Ленке Яблонцаи потратила целую жизнь, чтобы скрыть прахом забвения тропу, ведущую к добропорядочному буржуазному дому ее родителей, и мне ох как нелегко было прояснить черты лица, которое я не имела возможности даже увидеть ни разу. Каким же он был в конце концов, этот Юниор, которого один ребенок презирал, а другой любил, как бога, которого сестры обожали, а мать выгнала из дому, у которого была жена, готовая жизнь за него отдать, — мать моей нелегальной тетки, и — была другая жена, сбежавшая от него куда глаза глядят, — моя бабушка Эмма Гачари.

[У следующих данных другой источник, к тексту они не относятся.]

-- ==== Sys2Proof/Laws/PerInstr.lean ====
section
/-! SUPPORT. What holds of every command as syntax, constructor by constructor: a well-formed command names only units that
exist. -/
namespace Sys2Proof.Laws.WfPlaces

open Sys2Proof

/-- Every unit that a well-formed command names exists. -/
def Statement (i : Instr) : Prop := i.wf = true → ∀ p ∈ i.places, p.ok = true

/-- The one proof behind every case. -/
theorem of_wf (i : Instr) : Statement i := fun h p hp => List.all_eq_true.mp h p hp
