theorem State.bears.sendsLong {s t : State} {k : Nat} {dest : BitVec 24} {payload : List Byte} (h : t.bears k dest payload)
    (later : s.freeCount ≤ k) : s.sendsLong t dest payload := by
  obtain ⟨o, mem, key, -, whole, frames⟩ := h
  exact ⟨o, mem, Nat.le_trans later key, whole, frames⟩

/-- A message of the fabric goes through the work on jobs. -/
theorem Works.bears {s t : State} {k : Nat} {dest : BitVec 24} {payload : List Byte} (w : Works s t)
    (h : s.bears k dest payload) : t.bears k dest payload := by
  obtain ⟨o, mem, key, fabric, whole, frames⟩ := h
  obtain ⟨x, hx, same⟩ := w.kept o mem fabric
  obtain ⟨keys, -, -, -, sent⟩ := fields_of_still same
  exact ⟨x, hx, keys ▸ key, ofFabric_of_still same fabric, sent ▸ whole, sent ▸ frames⟩

theorem flatten_chunksOf {α : Type} (w : Nat) : ∀ (n : Nat) (xs : List α), xs.length ≤ n * w → (chunksOf w n xs).flatten = xs
  | 0, xs, h => by
    rw [List.length_eq_zero_iff.mp (by omega : xs.length = 0)]
    rfl
  | n + 1, xs, h => by
    have rest : (xs.drop w).length ≤ n * w := by
      rw [List.length_drop]
      rw [Nat.succ_mul] at h
      omega
    rw [chunksOf, List.flatten_cons, flatten_chunksOf w n _ rest, List.take_append_drop]

theorem length_of_mem_chunksOf {α : Type} {w : Nat} : ∀ {n : Nat} {xs ys : List α}, ys ∈ chunksOf w n xs → ys.length ≤ w
  | 0, _, _, h => nomatch h
  | n + 1, xs, ys, h => by
    rcases List.mem_cons.mp h with rfl | later
    · exact List.length_take_le _ _
    · exact length_of_mem_chunksOf later

theorem numberFrames_payloads (id : BitVec 16) (attempt : Nat) (fs : List Frame) :
    (numberFrames id attempt fs).map (·.payload) = fs.map (·.payload) := by
  rw [numberFrames, List.map_map]
  rfl

theorem epochFrames_payloads (s : State) (dest : BitVec 24) (payload : List Byte) :
    (s.epochFrames dest payload).map (·.payload) =
      payload.take 4092 :: chunksOf 4096 (ceilDiv (payload.length - 4092) 4096) (payload.drop 4092) := by
  rw [State.epochFrames, List.map_map]
  exact List.map_id _

theorem epochFrames_whole (s : State) (dest : BitVec 24) (payload : List Byte) :
    ((s.epochFrames dest payload).map (·.payload)).flatten = payload := by
  have fits : (payload.drop 4092).length ≤ ceilDiv (payload.length - 4092) 4096 * 4096 := by
    rw [List.length_drop, ceilDiv]
    omega
  rw [epochFrames_payloads, List.flatten_cons, flatten_chunksOf _ _ _ fits, List.take_append_drop]

/-- The frames of an epoch message, once they are numbered. -/
theorem mem_numbered_epochFrames {s : State} {id : BitVec 16} {dest : BitVec 24} {payload : List Byte} {g : Frame}
    (h : g ∈ numberFrames id 0 (s.epochFrames dest payload)) : g.h.ftype = 8#4 ∧ g.h.dest = dest ∧ g.payload.length ≤ 4096 := by
  obtain ⟨f, hf, rfl⟩ := List.mem_map.mp h
  obtain ⟨part, mem, rfl⟩ := List.mem_map.mp hf
  refine ⟨rfl, rfl, ?_⟩
  rcases List.mem_cons.mp mem with rfl | later
  · exact Nat.le_trans (List.length_take_le _ _) (by decide)
  · exact length_of_mem_chunksOf later

theorem epochSend_bears (s : State) (dest : BitVec 24) (kind : Nat) (num : BitVec 32) (rest : List Byte) :
    (s.epochSend dest kind num rest).bears s.freeCount dest (leBytes 2 kind ++ zeros 2 ++ leBytes 4 num.toNat ++ rest) := by
  generalize payload : leBytes 2 kind ++ zeros 2 ++ leBytes 4 num.toNat ++ rest = bytes
  rw [State.epochSend, payload]
  obtain ⟨o, mem, same⟩ := (send_outs s .routed (s.epochFrames dest bytes) none none .plain rfl).mem
    (List.mem_append_right _ (List.mem_singleton_self _))
  obtain ⟨key, -, -, -, frames⟩ := fields_of_still same
  refine ⟨o, mem, Nat.le_of_eq key.symm, ofFabric_of_still same ⟨rfl, rfl⟩, ?_, fun g hg => ?_⟩
  · rw [frames]
    exact (congrArg List.flatten (numberFrames_payloads _ _ _)).trans (epochFrames_whole s dest bytes)
  · exact mem_numbered_epochFrames (frames ▸ hg)

theorem epochSend_works (s : State) (dest : BitVec 24) (kind : Nat) (num : BitVec 32) (rest : List Byte) :
    Works s (s.epochSend dest kind num rest) := send_works s _ _ _ _ _

theorem epochAll_works (s : State) (dests : List (BitVec 24)) (kind : Nat) (num : BitVec 32) (rest : List Byte) :
    Works s (s.epochAll dests kind num rest) := Works.foldl _ (fun s d => epochSend_works s d kind num rest) dests s

/-- Each switch addressed has a message of its own. -/
theorem epochAll_bears (kind : Nat) (num : BitVec 32) (rest : List Byte) : ∀ (dests : List (BitVec 24)) (s : State) (k : Nat),
    k ≤ s.freeCount → ∀ w ∈ dests,
      (s.epochAll dests kind num rest).bears k w (leBytes 2 kind ++ zeros 2 ++ leBytes 4 num.toNat ++ rest)
  | [], _, _, _, _, h => nomatch h
  | d :: dests, s, k, later, w, h => by
    have sent := epochSend_works s d kind num rest
    rcases List.mem_cons.mp h with rfl | others
    · obtain ⟨o, mem, key, bears⟩ := (epochAll_works _ dests kind num rest).bears (epochSend_bears s w kind num rest)
      exact ⟨o, mem, Nat.le_trans later key, bears⟩
    · exact epochAll_bears kind num rest dests _ k (Nat.le_trans later sent.free) w others

theorem sends_later {s u t : State} {dest : BitVec 24} {payload : List Byte} (h : s.freeCount ≤ u.freeCount)
    (a : u.sends t dest payload) : s.sends t dest payload := by
  obtain ⟨o, mem, key, frame⟩ := a
  exact ⟨o, mem, Nat.le_trans h key, frame⟩

/-! ## The banks (R273, R282) -/

theorem curBank_of_num {s t : State} (num : t.epoch.num = s.epoch.num) (bank0 : t.bank0 = s.bank0) (bank1 : t.bank1 = s.bank1) :
    t.curBank = s.curBank := by
  rw [State.curBank, State.bank, State.curBit, num, bank0, bank1, State.curBank, State.bank, State.curBit]

theorem bank_of {s t : State} (bank0 : t.bank0 = s.bank0) (bank1 : t.bank1 = s.bank1) (b : Bool) : t.bank b = s.bank b := by
  rw [State.bank, bank0, bank1, State.bank]

/-- The state of epochs after work on jobs, given what it was before. -/
theorem Works.epoch_from {s t : State} (w : Works s t) {e : EpochSt} (h : s.epoch = e) : t.epoch = { e with asked := t.epoch.asked } :=
  h ▸ w.epoch

theorem Works.num {s t : State} (w : Works s t) : t.epoch.num = s.epoch.num := by rw [w.epoch]

theorem Works.curBank {s t : State} (w : Works s t) (none_ : s.noneLoaded) : t.curBank = s.curBank :=
  curBank_of_num w.num (w.loaded none_).2.1 (w.loaded none_).2.2

theorem setBank_parts (s : State) (b : Bool) (k : Bank) : onlyParts [.bank0, .bank1, .dieTables] s (s.setBank b k) := fun p hp => by
  cases b <;> cases p
  case false.bank0 => exact absurd (by decide) hp
  case false.dieTables => exact absurd (by decide) hp
  case true.bank1 => exact absurd (by decide) hp
  case true.dieTables => exact absurd (by decide) hp
  all_goals rfl

/-- Writing the standby bank leaves the current one. -/
theorem curBank_setBank (s : State) (k : Bank) : (s.setBank (!s.curBit) k).curBank = s.curBank := by
  have bit : (s.setBank (!s.curBit) k).curBit = s.curBit := by
    rw [State.curBit, setBank_parts s (!s.curBit) k .epoch (by decide), State.curBit]
  rw [State.curBank, bit, State.curBank]
  cases s.curBit <;> rfl

/-! ## The switches of the fabric (R251, R283) -/

theorem otherSwitches_of {s t : State} (image : t.image = s.image) (jobs : t.jobs = s.jobs) (cur : t.curBank = s.curBank) :
    t.otherSwitches = s.otherSwitches := by
  rw [State.otherSwitches, knownTiers_of image (by rw [jobs]), image, cur, State.otherSwitches]

/-- Which EPOCH_RETIRE are not yet acknowledged does not depend on how many frames have left. -/
theorem retiring_of {s t : State} (same : sameOuts s t) : t.retiring = s.retiring := by
  have any (l : List OutMsg) : (l.any fun o => o.purpose == .epochRetire) =
      (l.map OutMsg.still).any fun o => o.purpose == .epochRetire := by
    rw [List.any_map]
    rfl
  rw [State.retiring, any, (outsAre_iff s.outs t).mp same, ← any, State.retiring]

theorem isEndpoint_of {s t : State} (image : t.image = s.image) : t.isEndpoint = s.isEndpoint := by
  funext p
  rw [State.isEndpoint, State.cable, image, State.isEndpoint, State.cable]

/-! ## A frame is taken and its message acknowledged (R56) -/

/-- What taking a frame leaves of what an epoch change reads: everything but the packet buffer, the messages received and
counters. -/
structure Acked (s v : State) : Prop where
  touches : Touches (.rxs :: coreParts) offPorts s v
  outs : sameOuts s v

section
variable {s v : State} (a : Acked s v)
include a

theorem Acked.kept {p : Part} (h : p ∉ (.rxs :: coreParts : List Part) := by decide) : p.same s v := a.touches.parts p h

theorem Acked.epoch : v.epoch = s.epoch := a.kept (p := .epoch)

У меня даже фотографий его не было; от матушки осталось несколько альбомов с портретами родственников, но среди них не было ни ее отца, ни матери. Я знала, что одно изображение, которое помогло бы мне от чего-то оттолкнуться, хранилось у тети Пирошки: она держала портрет родителей в своей спальне. Но этот двойной портрет исчез после смерти тетки; правда, дети тети Пирошки. искренне желая помочь мне в работе над «Старомодной историей», прислали все старые фотографии, какие только нашлись у них, — так — всплыли из неизвестности образы жены Ансельма II, Марии Брукнер, в кринолине и со шнуровкой на талии, и Имре-Богохульника, одетого, как Михай Чоконаи-Витез, и с бородой, как у Кошута. Юношеское изображение деда обнаружилось в семье Надьбакаи, они отдали его одной родственнице, вдове, урожденной Риккль, весьма храброй даме, которая и сберегала его у себя, — и вот однажды, на семейном застолье, долго перелистывая разные альбомы, я вдруг увидела два лица, глядящие друг на друга: мужчину в заломленной набок шляпе, в очень элегантном клетчатом сюртуке, и девушку с детским лицом и в шляпке замужней женщины на голове, с черешенками на полях. Родственница, матушкина двоюродная тетка, под каждой фотографией написала, кто на ней изображен, но я бы и без подписи их узнала. С фотографии Кальмана Яблонцаи глядел на меня мой собственный брат, Бела, а с фотографии Эммы Гачари — я сама в юности. Позже, уже работая над этой книгой, я однажды взяла фотографию Эммы с собой в Шаррет, чтобы хотя бы так, плоским изображением, она еще раз побывала там, где когда-то была счастлива, — на Большой улице, возле церкви ее деда, знаменитого проповедника; и перед началом читательской конференции один библиотекарь, увидев фото, спросил меня: «Ваша дочка?» Не забуду выражения его лица, когда я ответила: «Нет, моя бабушка».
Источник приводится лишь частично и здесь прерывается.